Another historical snapshot

Posted by

This is Port Townsend’s city hall in its original form, referred to as under construction in 1891 in my recent blog on prostitution. This photograph, obviously was taken immediately after the then-impressive edifice was completed, probably by James M. McMurry (sic), who with his camera recorded much of the town’s history during and around 1890-’91. I have some of his old glass-plate negatives.

To the rear of this grand structure—for the convenience of any city staff or officials who might wander slightly astray—is the Green Light bordello. It was destroyed by fire in 1914. Snug up against City Hall’s west wall is the

wall of the Olympic Hotel’s saloon, another convenience for those involved with business in City Hall.

Water Street, of course, was an insignificant dirt road.

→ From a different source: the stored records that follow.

-- ==== Sys2Proof/Machine/Boundary.lean ====
section
/-! DEFINITION. What strikes a thread at an instruction boundary, and the expiries behind it (R145, R150, R156, R158, R175,
R204, R206, R299). -/

namespace Sys2Proof.Machine

/-- A thread between two instructions. -/
def atBoundary (t : Thread) : Bool := t.st == .ready || t.st == .running

/-! ### How a wait ends at an expiry (R145, R204) -/

/-- What an expiry does to a wait. -/
inductive WaitEnd where
  /-- the wait ends without effect, with the PC at the waiting instruction -/
  | without
  /-- the same, and the arrival at an exchange is withdrawn -/
  | withdrawn
  /-- the wait of a barrier ends with a status -/
  | barrier
  /-- the wait of WFE ends -/
  | event
  /-- the wait is kept -/
  | kept
deriving DecidableEq, Repr

/-- The rows of R145's table. -/
def waitEnd : Option (Instr × WaitKind) → WaitEnd
  | some (.qpush .., _) | some (.qpushCompact .., _) | some (.qpop .., _) | some (.qpopCompact .., _)
  | some (.qpeek .., _) | some (.recv .., _) | some (.sopen .., _) | some (.mpush .., _) | some (.mpop .., _)
  | some (.cpost .., _) => .without
  | some (.xchg .., _) => .withdrawn
  | some (.barwait .., _) | some (.bararw .., .arrived ..) => .barrier
  | some (.wfe .., _) => .event
  | _ => .kept

/-- The current thread leaves its wait without effect. An SOPEN that waited leaves its out-port as it was
before (R184). -/
def leaveWait (s : State) : State :=
  updThr (unopen s s.core (thr s)) fun t => { t with st := .ready, wait := none }

/-- WFE returns: the event bit is cleared (R156). -/
def wfeReturn (a : BitVec 6) (s : State) : State := complete (.wfe a) (.ok none (updThr s fun t => { t with evt := false })) s

/-- A wait that the table of R145 keeps, ended by MBXOVF, which ends any wait of the resident loop (R175): a request, message or
transfer not yet performed is withdrawn, an answer that has come completes the instruction (DEDUCED, assumption 26). -/
def abandonWait (s : State) : State :=
  match (thr s).wait with
  | some (_, .status id none) => leaveWait { s with flights := s.flights.filter fun f => f.id != id }
  | some (i, .status _ (some st)) => complete i (.ok none (wg s (sendDest i) (st.setWidth 64))) s
  | some (_, .answer id none) => leaveWait { s with xflights := s.xflights.filter fun f => f.id != id }
  | some (.xfer d a, .answer _ (some w)) => complete (.xfer d a) (.ok none (wg s d w)) s
  | some (.xmcast d a, .answer _ (some w)) => complete (.xmcast d a) (.ok none (wg s d w)) s
  | some (_, .spilling t _) => leaveWait (setSp s t false)
  | some _ => leaveWait s
  | none => s

/-- The wait of the current thread ended by an expiry, or kept (R145, R204); `status` is that of a barrier. -/
def cutWait (s : State) (status : Nat) : State :=
  if (thr s).st != .blocked then s
  else match waitEnd (thr s).wait with
    | .without => leaveWait s
    | .withdrawn => leaveWait (withdrawExchange s)
    | .barrier => (endBarWait s status).getD s
    | .event => match (thr s).wait with
      | some (.wfe a, _) => wfeReturn a s
      | _ => s
    | .kept => s

/-- The wait of a resident loop ended by MBXOVF (R175). -/
def cutOvf (s : State) : State :=
  if (thr s).st == .blocked && waitEnd (thr s).wait == .kept then abandonWait s else cutWait s 2

/-! ### The order of R150 -/

/-- The MBXOVF that the current thread, a resident loop, takes: the oldest not yet taken (R175). -/
def dueOvf (s : State) : Option Word := if (thr s).resident then (ctx s).ovf.head? else none

/-- MBXOVF taken. -/
def takeOvf (s : State) (w : Word) : State :=
  takeTrap (updCtx s fun x => { x with ovf := x.ovf.drop 1 }) Cause.mbxovf none w

/-- BUDGET taken, with trap value 0 (R145). -/
def takeBudget (s : State) : State := takeTrap (updThr s fun t => { t with budgetDue := false }) Cause.budget none 0

/-- The current thread is to be diverted now: its kernel is WrappingUp, it has not been diverted, and it runs in user mode
outside a user handler (R150, R204). A gang's followers are not diverted: they end (R281). -/
def dueDivert (s : State) : Bool :=
  let t := thr s
  wrapping s t.owner t.kid && !t.diverted && !t.sup && !t.ucause.getLsbD 63 && !t.xferid.getLsbD 63 && !isFollower s

/-- The diversion (R204); a leader's followers end first (R281). -/
def divert (s : State) : State :=
  let s := if (thr s).gang.isSome then disband s s.core s.slot else s
  let w := kernelWrap s (thr s).owner (thr s).kid
  updThr s fun t => { t with dlepc := t.pc, diverted := true, pc := w, st := t.st.goOn }

/-- What the current thread takes at a boundary before its next instruction: the first of R150 that applies, with MBXOVF
in the place of a late fault. -/
def boundaryTake (s : State) : Option State :=
  match dueLate (thr s) with
  | some e => some (takeLate s e)
  | none => match dueOvf s with
    | some w => some (takeOvf s w)
    | none =>
      if (thr s).budgetDue then some (takeBudget s)
      else if dueDivert s then some (divert s)
      else none

/-- The transfer interrupt that the current thread takes where its next instruction raises no precise trap either (R150, R299);
a gang's follower takes none. -/
def irqHere (s : State) : Option Irq := if (boundaryTake s).isSome || isFollower s then none else dueIrq (thr s)

/-- The wait of the current thread ended where something due ends it: MBXOVF and an expired budget (status 2), a diversion
(status 1). -/
def boundaryCut (s : State) : State :=
  if (dueOvf s).isSome then cutOvf s
  else if (thr s).budgetDue then cutWait s 2
  else if dueDivert s then cutWait s 1
  else s

/-- What the current thread has to take, which it takes at no boundary of a rotation pause: its first comes after phase 10 (R344,
R347, R349). -/
def outsidePause (s : State) (x : Option State) : Out := event s (if pausing s (stackOf s.core) then none else x)

/-- LATE_FAULT (R158). -/
def execLateFault (s : State) : Out :=
  outsidePause s <| if atBoundary (thr s) then (dueLate (thr s)).map (takeLate s) else none

/-- MBXOVF (R175): it ends the resident loop's wait (assumption 26). -/
def execMbxovf (s : State) : Out :=
  outsidePause s <| match dueOvf s with
    | none => none
    | some w =>
      let s := cutOvf s
      if atBoundary (thr s) && (dueLate (thr s)).isNone then some (takeOvf s w) else some s

/-- BUDGET_EXPIRY (R145). -/
def execBudgetExpiry (s : State) : Out :=
  outsidePause s <|
    if !(thr s).budgetDue then none
    else
      let s := cutWait s 2
      if atBoundary (thr s) && (dueLate (thr s)).isNone && (dueOvf s).isNone then some (takeBudget s) else some s

/-- DIVERSION (R204). -/
def execDiversion (s : State) : Out :=
  outsidePause s <|
    if !dueDivert s then none
    else
      let s := cutWait s 1
      if atBoundary (thr s) && (dueLate (thr s)).isNone && (dueOvf s).isNone && !(thr s).budgetDue then some (divert s)
      else some s

/-- TRANSFER_INTERRUPT: at a boundary where R150 takes nothing (R299). That the next instruction raises no precise trap there is
tested where the event is asked for, by `runMove`. -/
def execTransferInterrupt (s : State) : Out :=
  outsidePause s (if atBoundary (thr s) then (irqHere s).map (takeIrq s) else none)

/-! ### Deadlines (R204, R206) -/

/-- A thread that has not started yet starts in wrap-up (R204). -/
def startsWrapping (w : Word) (t : Thread) : Thread :=
  { t with pc := w, dlepc := t.pc, diverted := true, g := Tab.set (Tab.get 0 t.g 8 ||| place 1 62) t.g 8 }

/-- The parked forker of a discarded cell resumed at WRAPENT on its own core, where a slot is free; else it waits for one
(R204, R211). -/
def resumeForker (o : Nat) (s : State) (p : Nat × JoinCell) : State :=
  let j := p.2
  match findPlace s j.core j.wsz 0 with
  | some (sl, gb, vb) =>
    let s := startThread s j.core sl gb vb (forker s o j.core j 0 true)
    updOwnerAt s o fun w => { w with joins := Tab.set { j with discarded := true, waits := false } w.joins p.1 }
  | none => updOwnerAt s o fun w => { w with joins := Tab.set { j with discarded := true, waits := true } w.joins p.1 }

/-- A Running kernel becomes WrappingUp, as one step (R204). -/
def wrapUp (s : State) (o kid : Nat) : State :=
  let s := updKernel s o kid fun k => { k with st := .wrappingUp, wrapLeft := k.wrapBudget }
  let s := discardCmds s o kid
  let w := kernelWrap s o kid
  let late (_ : Nat) (t : Thread) : Thread := if t.st == .starting && ofKernel o kid t then startsWrapping w t else t
  let s := { s with cores := Tab.mapAll (fun _ c => { c with threads := Tab.mapAll late c.threads }) s.cores }
  ((ownerAt s o).joins.filter fun j => j.2.kid == kid && !j.2.discarded).foldl (resumeForker o) s

/-- DEADLINE_EXPIRY: TIME has reached DLINE. A kernel still in Placing is Closed with INVALID, cause 0x23 (R204). -/
def execDeadlineExpiry (o kid : Nat) (s : State) : Out :=
  event s <| match kernelAt s o kid with
    | none => none
    | some k =>
      if !k.hasDeadline || timeNow s < k.dline then none
      else if k.st == .placing then some (endKernel (writeFlag s o kid 3 0x23 0) o kid .closed)
      else if k.st == .running then some (wrapUp s o kid)
      else none

/-- WRAPUP_BUDGET_EXPIRY (R206). -/
def execWrapupBudgetExpiry (o kid : Nat) (s : State) : Out :=
  event s <| match kernelAt s o kid with
    | some k => if k.st == .wrappingUp && k.wrapLeft == 0 then some (killKernel s o kid 0x20) else none
    | none => none

/-! ### WFE (R156) -/

/-- WFE: returns at once with the event bit set, else waits from this CYCLE. -/
def execWfe (a : BitVec 6) (s : State) : Out :=
  instr (.wfe a) {} [G a] [] s fun s =>
    let t := thr s
    let since := match t.wait with
      | some (_, .wfe n) => if t.st == .blocked then n else s.cycle
      | _ => s.cycle
    let passed := rg s a != 0 && (rg s a).toNat ≤ s.cycle - since
    if t.evt || passed then .ok none (updThr s fun t => { t with evt := false }) else .wait (.wfe since) s

/-- WFE_TIMEOUT: a clk have passed on CYCLE since the wait began. -/
def execWfeTimeout (core slot : Nat) (s : State) : Out :=
  event s <| match (thrAt s core slot).st, (thrAt s core slot).wait with
    | .blocked, some (.wfe a, .wfe n) =>
      let x := (thrAt s core slot).getG a.toNat
      if x ≠ 0 ∧ x.toNat ≤ s.cycle - n then some (onThread s core slot (wfeReturn a)) else none
    | _, _ => none

end Sys2Proof.Machine
end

City Hall was built in place of an almost-new frame structure that had been completed on the same restrictive 55x110-foot lot in November 1889—built at a cost of $774 and comprising basically a jail and fire department. The city council previously had been meeting in the county courthouse. The courthouse at that time was the Fowler building on Adams Street, later and currently occupied by the Port Townsend Leader.

When the new city hall was proposed at the beginning of 1891, the Leader led the protest also voiced by numerous of the town’s leading citizens that the proper place for the structure should be “on the hill” in looking to the city’s future growth. Some others found reasonable arguments for a downtown location—including one who said the jail would be more convenient for the police department. Some saw no need at all for the facility.

But a city council generally attuned to the business community affirmed the location and called for bids to be limited at $30,000. On March 3, the lower of only two qualifying bids was the $29,700 of the architectural firm of Bamberg, Groliere & Collins. This meant that Whitney & Campbell, local contractors and builders, would do the carpentry work, supervised by Batwell & Patrick, architects.

Prior to construction, the city had the 1889 facilities moved and used, paying $100 for the relocation to Washington Street (back around to the other side of the Green Light).

The City Hall preceded completion of the present County Courthouse “on the hill.”

My second volume of local history contains six pages on this City Hall project, including a photo of the previous structure but not the photo above, which I’m using here for the first time. That volume is presently “off sale” but a copy possibly is available at the Jefferson County Historical Society’s research center on the Chimacum Cut-Off (or call me at 385-2059). The foundation Volume One is “out of print” but may be browsed at the same JCHS facility. The 1,000-plus pages of both volumes (involving some 45 years of research on my part) were erased from their digital origins by a catastrophic computer disaster in 2007.

History is a serious frustration in that so much of the detail escapes forever. Those who would profit from it freely speculate in coloring outside the lines. Such as a fly-by-night TV producer who called me the other day in search of a cheap sensational version of our city’s early days.

The past was, of course, colorful, but the reality is in the recorded detail.

Personally, I feel an obligation to both the past and the future.